Natrii bromati все таки хорошо действует на организм. Как смазка на машину, так и он на душу. Раньше я боялась принимать его, а сейчас буду пить, и пить, пока не притупится способность о чём-либо думать.
И всё же, жалко. Я могла бы в жизни что-либо ещё сделать. Но так, видимо, судьбе моей угодно. Пусть будет так.
И никому больше я не покажу моей слабости. Даже нашей хорошей, доброй Тамаре Андр.
Сразу из больницы зашла в школу, встретила в сборе всех моих друзей. Остались. Поговорили.
«Почему мы редко собираемся вместе? Почему не ходим друг к другу?» — решали мы вопрос.
Я говорила что-то невразумительное, немного кривила душой, потому что не могла признаться в том, что мне тяжело с ними говорить, хочется быть совсем одной, никого не видеть, чтобы не могли люди видеть моей слабости, чтобы не могли вдруг заглянуть в душу, пусть даже и друзья.
Копаешься вот так в самой себе, и осмыслить окружающее уже нет сил, теряется внимательное отношение к окружающему, к жизни, к людям.

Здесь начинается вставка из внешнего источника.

-- ==== Sys2Proof/Machine/Flags.lean ====
section
/-! DEFINITION. STATUS: its codes, its derived bits, its read layout and the setting and clearing of its
sticky flags (10_state.md R27 to R30, R44, 40_register_access.md R105, R123). -/

namespace Sys2Proof.Machine

/-- RESULT's code (10_state.md R29). -/
def DecodeResult.code : DecodeResult → BitVec 3
  | .none => 0
  | .success => 1
  | .noResponse => 2
  | .incorrectByteCount => 3
  | .checksumMismatch => 4

/-- PHASE's code (10_state.md R30). -/
def Phase.code : Phase → BitVec 3
  | .idle => 0
  | .start => 1
  | .release => 2
  | .capture => 3
  | .restore => 4

/-- BUSY: PHASE is not IDLE (10_state.md R44). -/
def State.busy (s : State) : Bool := decide (s.phase ≠ .idle)

/-- VALID: RESULT is SUCCESS (10_state.md R44). -/
def State.valid (s : State) : Bool := decide (s.result = .success)

/-- IRQ, the level of the interrupt output (10_state.md R44, 60_exceptions.md R223). -/
def State.irq (s : State) : Bool := s.done && s.ie

/-- What a read of STATUS returns, most significant bit first (40_register_access.md R105). -/
def State.statusWord (s : State) : Word :=
  (0 : BitVec 13) ++ BitVec.ofBool s.out ++ BitVec.ofBool s.oe ++ BitVec.ofBool s.line
    ++ (0 : BitVec 1) ++ s.phase.code ++ (0 : BitVec 1) ++ s.result.code
    ++ BitVec.ofBool s.irq ++ BitVec.ofBool s.ovf ++ BitVec.ofBool s.rdErr ++ BitVec.ofBool s.wrErr
    ++ BitVec.ofBool s.cmdErr ++ BitVec.ofBool s.valid ++ BitVec.ofBool s.done ++ BitVec.ofBool s.busy

/-- `flag(CMDERR)` (10_state.md R28, 60_exceptions.md R222). -/
def flagCmdErr (s : State) : State := { s with cmdErr := true }

/-- `flag(WRERR)` (10_state.md R28, 60_exceptions.md R222). -/
def flagWrErr (s : State) : State := { s with wrErr := true }

/-- `flag(RDERR)` (10_state.md R28, 60_exceptions.md R222). -/
def flagRdErr (s : State) : State := { s with rdErr := true }

/-- The end of DECODE and INTERPRET and of a transaction: DONE is set (10_state.md R28). -/
def setDone (s : State) : State := { s with done := true }

/-- DECODE and INTERPRET first clear DONE (42_frame_decoder.md R178, 44_interpreter.md R207). -/
def clearDone (s : State) : State := { s with done := false }

/-- Write one to clear: a flag keeps its value unless the written bit is 1 (00_scope.md R15, W1C). -/
def w1c (written flag : Bool) : Bool := flag && !written

/-- A write of STATUS: the five W1C bits, every other bit ignored (40_register_access.md R123). -/
def clearFlags (wdata : Word) (s : State) : State :=
  { s with
    done := w1c (wdata.getLsbD 1) s.done
    cmdErr := w1c (wdata.getLsbD 3) s.cmdErr
    wrErr := w1c (wdata.getLsbD 4) s.wrErr
    rdErr := w1c (wdata.getLsbD 5) s.rdErr
    ovf := w1c (wdata.getLsbD 6) s.ovf }

end Sys2Proof.Machine
end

Где уж тут думать, что что-то ещё можешь сделать в жизни.
Никуда уж я больше не годна.
Если бы у меня не было органического отвращения к пьянству, я бы наверное стала пить, пить втихомолку, одна, пить, чтобы только убить способность думать.
А ведь это тоже была бы смерть.
Боже мой, где мне выход искать?….
Как противно это существование! Не умею я так жить. Что делать?
05.12
Мне больно видеть недавних друзей. И не верю я ни в какую дружбу, если самый близкий друг причиняет столько горя.
К человеку, ставшему частью души, можно питать только ненависть или напротив. Среднего отношения к нему не бывает.
Не хочу, чтобы в душе жила ненависть, потому что человек, в душе которого живёт ненависть, а не любовь, превращается в зло. Постараюсь вернуть прежнее чувство. С ним мне было хорошо и со мной хорошо людям было.
Проходит год. Вспоминается вся жизнь….
Когда я жила? Когда вела кружок текущей политики на лыжной фабрике; когда ставила сатирический «Устный журнал» и в предъюбилейные годы, когда у меня находилось время и лекции читать, и депутатскими делами заниматься, и в газету писать, и политзанятия вести, и добиваться полной успеваемости.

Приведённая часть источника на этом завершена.